2. The introduction has two purposes: first to secure attention, and second to orient the audience toward your theme. Most audiences will pay attention to any speaker for the first 20 seconds. In that time, you must grab their attention and orient them.
3. Develop the main theme or message you want to communicate. Often, when we try to get through too many themes, it gets confusing and the audience doesn’t remember any of them. Develop your main theme and keep developing it to get that message across.
4. Use stories rather than statistics. Statistics appeal to the head, but stories touch the heart. Most people can’t relate to statistics. The human brain processes images and emotions, not words. Words and symbols are used to create images and convey feelings. People can understand statistics, but are not moved by them. Everyone, however, can relate to stories. Start with a story if you can.
5. The conclusion has two purposes: To summarize the speech and to motivate the audience, the summary should restate the theme clearly. Focus on what you want the audience to do. End by asking them to do a specific thing.
6. Improving you public speaking means developing your own style. It does not mean learning to speak like a newscaster or someone else. It means strengthening your ability to say what you want to say.
7. Know your audience. Know what they want to know. Know where they came from. Find out what interests them and makes them laugh. If possible, know them by name and use their names in the speech. The sweetest sound in any language is the sound of your own name. Know your audience as well as you can.
8. Body language is good if it agrees with your message. It is bad if it distracts from your message. Slamming your fist in your hand when you say how angry you were emphasizes the point you are making, so it is good. Swaying while you talk distracts the listener from what you are saying, so it is bad.
9. Make eye contact with the audience. Allow yourself to smile. Definitely use emotion when it is real and sincere. Real emotion and feeling allows your audience to relate to you. If you let your guard down and speak from the heart, then the audience will let its guard down and listen from the heart.
10. There is no one right way to speak, but there are some wrong ways. Don’t read from a script unless you absolutely have to. Also, don’t repeat things. If you want to reinforce a point, say it again, but in a different and creative way.

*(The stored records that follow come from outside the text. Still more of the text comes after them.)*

/-- The channel's rank, in address order, that a place lies in. -/
def State.keyRank (s : State) (k : Nat) : Nat :=
  let c := k / 2 ^ 44
  k % 2 ^ 44 / (s.chF c R.DTC_SIZE 0 26 * 65536 / s.chRanks c)

/-- R333: the rank of a place is in MPSM, and holds no data. -/
def State.placeLost (s : State) (k : Nat) : Bool := s.rankPwr (k / 2 ^ 44) (s.rankNo (k / 2 ^ 44) (s.keyRank k)) = 2

/-- Forget what DEEP_WRITE wrote at the places that `f` names. -/
def State.forgetDeep (s : State) (f : Nat → Bool) : State :=
  { s with deepMem := ⟨s.deepMem.ents.filter fun (k, _) => !f k⟩ }

/-- A page that a pool takes no longer holds what DEEP_WRITE wrote to it. -/
def State.clearPage (s : State) (sl : Slice) (page : Nat) : State :=
  s.forgetDeep fun k => (s.members sl).contains (k / 2 ^ 44) && s.keyPage k = page

/-- R294-R296: allocate a buffer for `size` bytes with `refs` references. A request that fails counts in BPM_FAIL. -/
def State.bpmAlloc (s : State) (sl : Slice) (size refs : Nat) : Option Nat × State :=
  let i := slInst .bpm sl
  match if s.bpmServes sl && size ≤ 65536 then s.findBuffer sl (fitPool size) else none with
  | none => (none, (s.count i R.BPM_FAIL (8 * fitPool size) 8).event i 0)
  | some (p, a) =>
    let page := a / 65536
    let new := (s.bpm sl).pageOwner.get page = 0
    let t := s.updBpm sl fun b => { b with pageOwner := b.pageOwner.set page (p + 1), refs := b.refs.set a refs }
    let t := t.setRegF i (R.BPM_BUFUSE + 4 * p) 0 32 (t.regF i (R.BPM_BUFUSE + 4 * p) 0 32 + 1)
    let t := t.wakePageRanks sl page
    let t := if new then (t.clearPage sl page).setRegF i (R.BPM_PGUSE + 4 * p) 0 28 (t.regF i (R.BPM_PGUSE + 4 * p) 0 28 + 1)
      else t
    (some a, t.prewake sl page)

/-- R295, R296: free a buffer; a page all of whose buffers are free leaves its pool. -/
def State.bpmFree (s : State) (sl : Slice) (a : Nat) : State :=
  let i := slInst .bpm sl
  let page := a / 65536
  let p := (s.bpm sl).pageOwner.get page - 1
  let t := s.updBpm sl fun b => { b with refs := b.refs.set a 0 }
  let t := t.setRegF i (R.BPM_BUFUSE + 4 * p) 0 32 (t.regF i (R.BPM_BUFUSE + 4 * p) 0 32 - 1)
  if (pageBuffers page p).all fun x => (t.bpm sl).refs.get x = 0 then
    (t.updBpm sl fun b => { b with pageOwner := b.pageOwner.set page 0 }).setRegF i (R.BPM_PGUSE + 4 * p) 0 28
      (t.regF i (R.BPM_PGUSE + 4 * p) 0 28 - 1)
  else t

/-- R335: a write of the housekeeping port is abandoned: of a move, the lower buffer is freed. -/
def State.dropWrite (s : State) (sl : Slice) (w : HkWrite) : State :=
  if w.move.isNone || (s.bpm sl).refs.get w.addr = 0 then s else s.bpmFree sl w.addr

/-- What waits on the housekeeping port is abandoned. -/
def State.loseHk (s : State) (sl : Slice) : State :=
  let t := s.updBpm sl fun b => { b with hkWrite := none, hkRead := none }
  match (s.bpm sl).hkWrite with
  | none => t
  | some w => t.dropWrite sl w

/-- Release one reference of a copy to its buffer; the tenant's spill use falls when the buffer is freed (R287, R296). A
count already at 0 raises BPM_REFERR, source 56 + n. -/
def State.releaseBuffer (s : State) (sl : Slice) (tid a : Nat) : State :=
  let i := slInst .bpm sl
  let b := s.bpm sl
  let n := b.refs.get a
  if n = 0 then ((s.count i R.BPM_REFERR).event i 1).noteFault (56 + sl.val)
  else if n = 1 then
    let size := poolSize (b.pageOwner.get (a / 65536) - 1)
    (s.bpmFree sl a).updSwc sl fun x => { x with spillUse := x.spillUse.set tid (x.spillUse.get tid - size) }
  else s.updBpm sl fun y => { y with refs := y.refs.set a (n - 1) }

/-! ### The fabric (R281, R285, R286) -/

/-- The link from slice `a` to slice `b`. -/
def linkKey (a b : Slice) : Nat := 4 * a.val + b.val
def State.link (s : State) (a b : Slice) : LinkSt := s.links.get (linkKey a b)
def State.updLink (s : State) (a b : Slice) (f : LinkSt → LinkSt) : State :=
  { s with links := s.links.upd (linkKey a b) f }

/-- R286: the cells of some frames leave a link. The failures counted are those of its oldest cell: with that cell they are gone. -/
def LinkSt.without (l : LinkSt) (f : Nat → Bool) : LinkSt :=
  { l with
    waiting := l.waiting.filter fun k => !f k, flying := l.flying.filter fun k => !f k
    fails := if (l.flying ++ l.waiting).head?.any f then 0 else l.fails }

/-- A cell of the frame waits for a link of its ingress slice or crosses it. -/
def State.onLinks (s : State) (fid : Nat) : Bool :=
  slices.any fun e => let l := s.link (s.ingSlice fid) e
    l.waiting.contains fid || l.flying.contains fid

/-- A link that has failed 3 consecutive retrains is dead (R286). -/
def LinkSt.dead (l : LinkSt) : Bool := 3 ≤ l.retrainFails

/-- Hand the cells of a frame that have not been handed to the fabric yet, up to `n`, to the link to slice `e`. -/
def State.linkCells (s : State) (fid : Nat) (e : Slice) (n : Nat) : State :=
  let k := (s.frame fid).linked.get e.val
  if e = s.ingSlice fid then s else
    (s.updLink (s.ingSlice fid) e fun l => { l with waiting := l.waiting ++ List.replicate (n - k) fid }).updFrame fid
      fun f => { f with linked := f.linked.set e.val (max k n) }
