-- ==== Sys2Proof/Machine/Contexts.lean ====
section
/-! DEFINITION. Contexts, reorder slots and retirement: how a program starts, ends and is abandoned (R85-R92, R101,
R124-R128, R132, R178-R180, R196). -/

namespace Sys2Proof.Machine

/-! ### Reorder slots and retirement -/

/-- The slots of a slice's frames of one epoch. -/
def PclSt.inflight (x : PclSt) (e : Bool) : Nat := x.rob.countP fun r => r.epoch = e

/-- R196, R204: bring PCL_INFLIGHT and PCL_ROBOCC up to date. -/
def State.syncRob (s : State) (sl : Slice) : State :=
  let i := slInst .pcl sl
  let x := s.pcl sl
  let n := x.rob.length
  let s := s.setReg i R.PCL_INFLIGHT (setFld (setFld 0 0 13 (x.inflight false)) 16 13 (x.inflight true))
  s.setReg i R.PCL_ROBOCC (setFld (setFld 0 0 13 n) 16 13 (max n (s.regF i R.PCL_ROBOCC 16 13)))

/-- The version, the same in every slice (R193). -/
def State.version (s : State) : Nat := s.regF (slInst .pcl 0) R.PCL_VERSION 0 16
def State.epoch (s : State) : Bool := s.regB (slInst .pcl 0) R.PCL_VERSION 0
def State.retiring (s : State) : Bool := s.regB (slInst .pcl 0) R.PCL_VERSION 17

/-- R196: a pending retirement happens when no slice holds a frame of the previous epoch. -/
def State.tryRetire (s : State) : State :=
  if s.retiring && slices.all (fun sl => (s.pcl sl).inflight (!s.epoch) = 0) then
    forAll slices (fun sl t =>
      let i := slInst .pcl sl
      ((t.setRegB i R.PCL_VERSION 17 false).event i 2).setRegF i R.PCL_RETTIME 0 16
        (min ((s.time - s.commitAt) / 500) 0xFFFF)) s
  else s

/-- Reserve a slot (R178). -/
def State.addSlot (s : State) (sl : Slice) (r : Slot) : State :=
  (s.updPcl sl fun x => { x with rob := x.rob ++ [r] }).syncRob sl

/-- Free the slot of a frame (R180). -/
def State.freeSlot (s : State) (sl : Slice) (fid : Nat) : State :=
  ((s.updPcl sl fun x => { x with rob := x.rob.filter fun r => r.fid ≠ fid }).syncRob sl).tryRetire

/-- The slot of a frame. -/
def State.slotOf (s : State) (sl : Slice) (fid : Nat) : Option Slot := (s.pcl sl).rob.find? fun r => r.fid = fid

/-- Set where a frame's slot stands. -/
def State.setSlot (s : State) (sl : Slice) (fid : Nat) (st : SlotSt) : State :=
  s.updPcl sl fun x => { x with rob := x.rob.map fun r => if r.fid = fid then { r with st := st } else r }

/-! ### Starting a program (R88, R91, R100) -/

/-- A table of bytes holding a byte string from byte 0 on. -/
def bytesTbl (l : List Byte) : Tbl Byte := ⟨(l.zipIdx.filter fun (b, _) => b ≠ 0).map fun (b, k) => (k, b)⟩

/-- The entry-table window of a bank. -/
def bankWin (b : Bool) : Nat := if b then 3 else 2

/-- R100: the entry word `e` of a bank. -/
def State.entryWord (s : State) (sl : Slice) (bank : Bool) (e : Nat) : Word := s.ent (slInst .pup sl) (bankWin bank) e 0

/-- R91: the metadata block of a frame when its program starts. -/
def mdBlock (f : Frame) (profile : Nat) (seq : Word) (epoch restarted : Bool) (tid : Byte) : List Byte :=
  [BitVec.ofNat 8 f.inport.val, BitVec.ofNat 8 profile] ++ leBytes 2 f.bytes.length
    ++ leBytes 4 ((if f.final then 1 else 0) + (if f.cut then 2 else 0) + (if restarted then 4 else 0)
        + if epoch then 8 else 0)
    ++ leBytes 4 f.sec.toNat ++ leBytes 4 f.ns.toNat ++ leBytes 2 f.frac.toNat ++ leBytes 2 0 ++ leBytes 4 seq.toNat
    ++ [tid]

/-- R88, R91: the context at the start of a program at an entry word: MD.TID is the current TID, and with no frame the
rest of MD is 0. [DESIGN CHOICE, log 9] -/
def startCtx (ew : Word) (bank : Bool) (e : Nat) : Ctx :=
  let tid : Byte := BitVec.ofNat 8 (fld ew 15 8)
  { running := true, pc := BitVec.ofNat 14 (fld ew 0 14), tid := tid, view := bit ew 23,
    md := ({} : Tbl Byte).set 24 tid, bank := bank, entry := e }

/-- R88: the context of a packet's program. -/
def packetCtx (f : Frame) (fid : Nat) (ew : Word) (bank : Bool) (profile : Nat) (seq : Word) (epoch restarted : Bool) :
    Ctx :=
  { startCtx ew bank profile with
    frameView := bytesTbl (f.bytes.take 256)
    md := bytesTbl (mdBlock f profile seq epoch restarted (BitVec.ofNat 8 (fld ew 15 8)))
    restarted := restarted, fid := fid, seq := seq, epoch := epoch }

/-- The contexts of a slice that run, as context identifiers. -/
def State.running (s : State) (sl : Slice) : List CtxId :=
  ((s.ctxs.ents.filter fun (_, c) => c.running).map fun (k, _) => ctxOfKey k).filter fun x => x.slice = sl

/-- R101, R141: CTXBUSY counts the running packet contexts; EDRAIN is 1 when no program started under the previous bank
remains. -/
def State.syncBusy (s : State) (sl : Slice) : State :=
  let i := slInst .pup sl
  let ebank := s.regB i R.PUP_CTRL 1
  let old := (s.running sl).any (fun x => (s.ctx x).bank ≠ ebank) || (s.pup sl).restarts.any fun r => r.bank ≠ ebank
  (s.setRegF i R.PUP_STAT 16 12 ((s.running sl).countP fun x => decide (x.pup.val < 384))).setRegB i R.PUP_STAT 0 (!old)

/-- Put a program into a context. -/
def State.startIn (s : State) (x : CtxId) (c : Ctx) : State := (s.setCtx x c).syncBusy x.slice

/-- A housekeeping context. -/
def isHk (x : CtxId) : Bool := 384 ≤ x.pup.val

/-- Free a context (R86). -/
def State.endCtx (s : State) (x : CtxId) : State := (s.setCtx x {}).syncBusy x.slice

/-- R126: the group of a pup. -/
def pupGroup (pup : Nat) : Nat := if 384 ≤ pup then 12 else pup / 32

/-! ### Meter refunds (R125) -/

/-- Give a run's meter charges back to the buckets they came from. The buckets are kept as shortfalls below the burst,
so a refund is capped at the burst. -/
def State.refund (s : State) (sl : Slice) (l : List Charge) : State :=
  forAll l (fun c t => t.creditMeter sl c.meter c.first c.second c.n) s

/-! ### Endings -/

/-- R180, R277: the program of a packet ends without a descriptor: its slot is freed and its cells too. -/
def State.dropPacket (s : State) (sl : Slice) (fid : Nat) : State := (s.freeSlot sl fid).freeIngress fid

/-- The descriptor of a slot that has committed; one whose tail still runs has the requests issued so far. -/
def State.slotDesc (s : State) (sl : Slice) (r : Slot) : Option Desc :=
  match r.st with
  | .ready d => some d
  | .committed d => some { d with samples :=
      ((s.running sl).filter fun x => !isHk x && (s.ctx x).fid = r.fid).flatMap fun x => (s.ctx x).samples }
  | _ => none

/-- R124: a packet's program is abandoned before COMMIT under an exception code: it will restart on another pup, or is
dropped when it had restarted already. R125 refunds the meter charges of a run that is restarted; those of the run that a second
exception ends are refunded as well. [DESIGN CHOICE, log 132] -/
def State.abandonPacket (s : State) (x : CtxId) (code : Nat) : State :=
  let c := s.ctx x
  let s := (s.refund x.slice c.charges).updTmg x.slice fun t => { t with
    pendMtr := t.pendMtr.filter fun (f, _) => f ≠ c.fid }
  if c.restarted then
    ((s.count (slInst .pup x.slice) (R.PUP_EXDROP + 4 * (code - 1))).endCtx x).dropPacket x.slice c.fid
  else
    (s.updPup x.slice fun p => { p with
      restarts := p.restarts ++ [⟨c.fid, c.seq, c.epoch, c.bank, c.entry, x.pup.val, code ≤ 2⟩] }).endCtx x

/-- R202, R360: the counter requests that a tail has issued stand though its context is abandoned: those that still wait for room
wait on, behind the queue's 512. [DESIGN CHOICE, log 139] -/
def State.keepRequests (s : State) (x : CtxId) : State :=
  s.updTmg x.slice fun t => { t with countQ := t.countQ ++ (s.ctx x).tailReqs }

/-- R119, R126: a program past COMMIT loses its tail; the descriptor becomes ready with the requests already issued. -/
def State.loseTail (s : State) (x : CtxId) : State :=
  let c := s.ctx x
  let s := s.keepRequests x
  let s := match s.slotOf x.slice c.fid with
    | some ⟨_, _, _, _, .committed d⟩ => s.setSlot x.slice c.fid (.ready { d with samples := c.samples })
    | _ => s
  s.endCtx x

/-- R132: a housekeeping routine abandoned before its COMMIT starts again from its entry; after 3 consecutive abandons it
is marked failed and PUP_HKFAIL is detected. The spec does not say what the count of abandons is then: it starts again
from 0 [DESIGN CHOICE, log 118]. Nor does it speak of the meter charges of the abandoned run: they are refunded, as a packet's
are. [DESIGN CHOICE, log 132] -/
def State.abandonHk (s : State) (x : CtxId) : State :=
  let c := s.ctx x
  let i := slInst .pup x.slice
  let n := c.entry - 240
  let k := (s.pup x.slice).abandons.get n + 1
  let s := s.refund x.slice c.charges
  if 3 ≤ k then
    let s := (s.updPup x.slice fun p => { p with abandons := p.abandons.set n 0 }).setRegB i R.PUP_HKSTAT n true
    (s.noteFault (12 + x.slice.val)).endCtx x
  else
    let ew := s.entryWord x.slice c.bank c.entry
    (s.updPup x.slice fun p => { p with abandons := p.abandons.set n k }).startIn x (startCtx ew c.bank c.entry)

/-- A context abandoned as if it had raised exception `code`, or deprived of its tail (R126). -/
def State.abandon (s : State) (x : CtxId) (code : Nat) : State :=
  if (s.ctx x).committed then s.loseTail x
  else if isHk x then s.abandonHk x
  else s.abandonPacket x code

end Sys2Proof.Machine
end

1. Build in strong language to your presentation. Strong language is language that paints pictures in the mind of the listener. “Red” is regular language, but “fire engine red” is strong language. Strong language is more descriptive and helps your listener understand.
2. Avoid profanity. Sometimes a well-placed curse word acts as an impactful punctuation mark, but most of the time it’s a poor crutch.
3. Identify and eliminate weak language from your speaking. Weak language is any word or phrase that does not add anything to what you are saying. Any word that does not make your message stronger makes it weaker. When you analyze a sentence, cut it down to as little as you need without cutting out the message. The most common example of weak language is the word “um.” Other examples of weak language are “basically”, “well”, “that is to say”, “I mean”, or “in other words.” We use weak language like a crutch. We say words like “basically”, not because they mean anything, but because they help us stall until we can think of something to say. It is far better to be silent that to use weak language. Be comfortable with silence.
4. Vary your tone. A person who speaks in one tone is monotone. That’s what monotone means. One tone. Get a little loud sometimes and then get soft. Vary the tone. Don’t be boring.
5. Vary your speed. Mono-speed is as bad as monotone. It does not matter whether you talk more quickly or more slowly. What is critical is that you vary your speed and practice your timing. You don’t actually speak in sentences. Phonetically, we speak in groups of words. Speed up some groups of words. Pause after important points. Practice improves timing.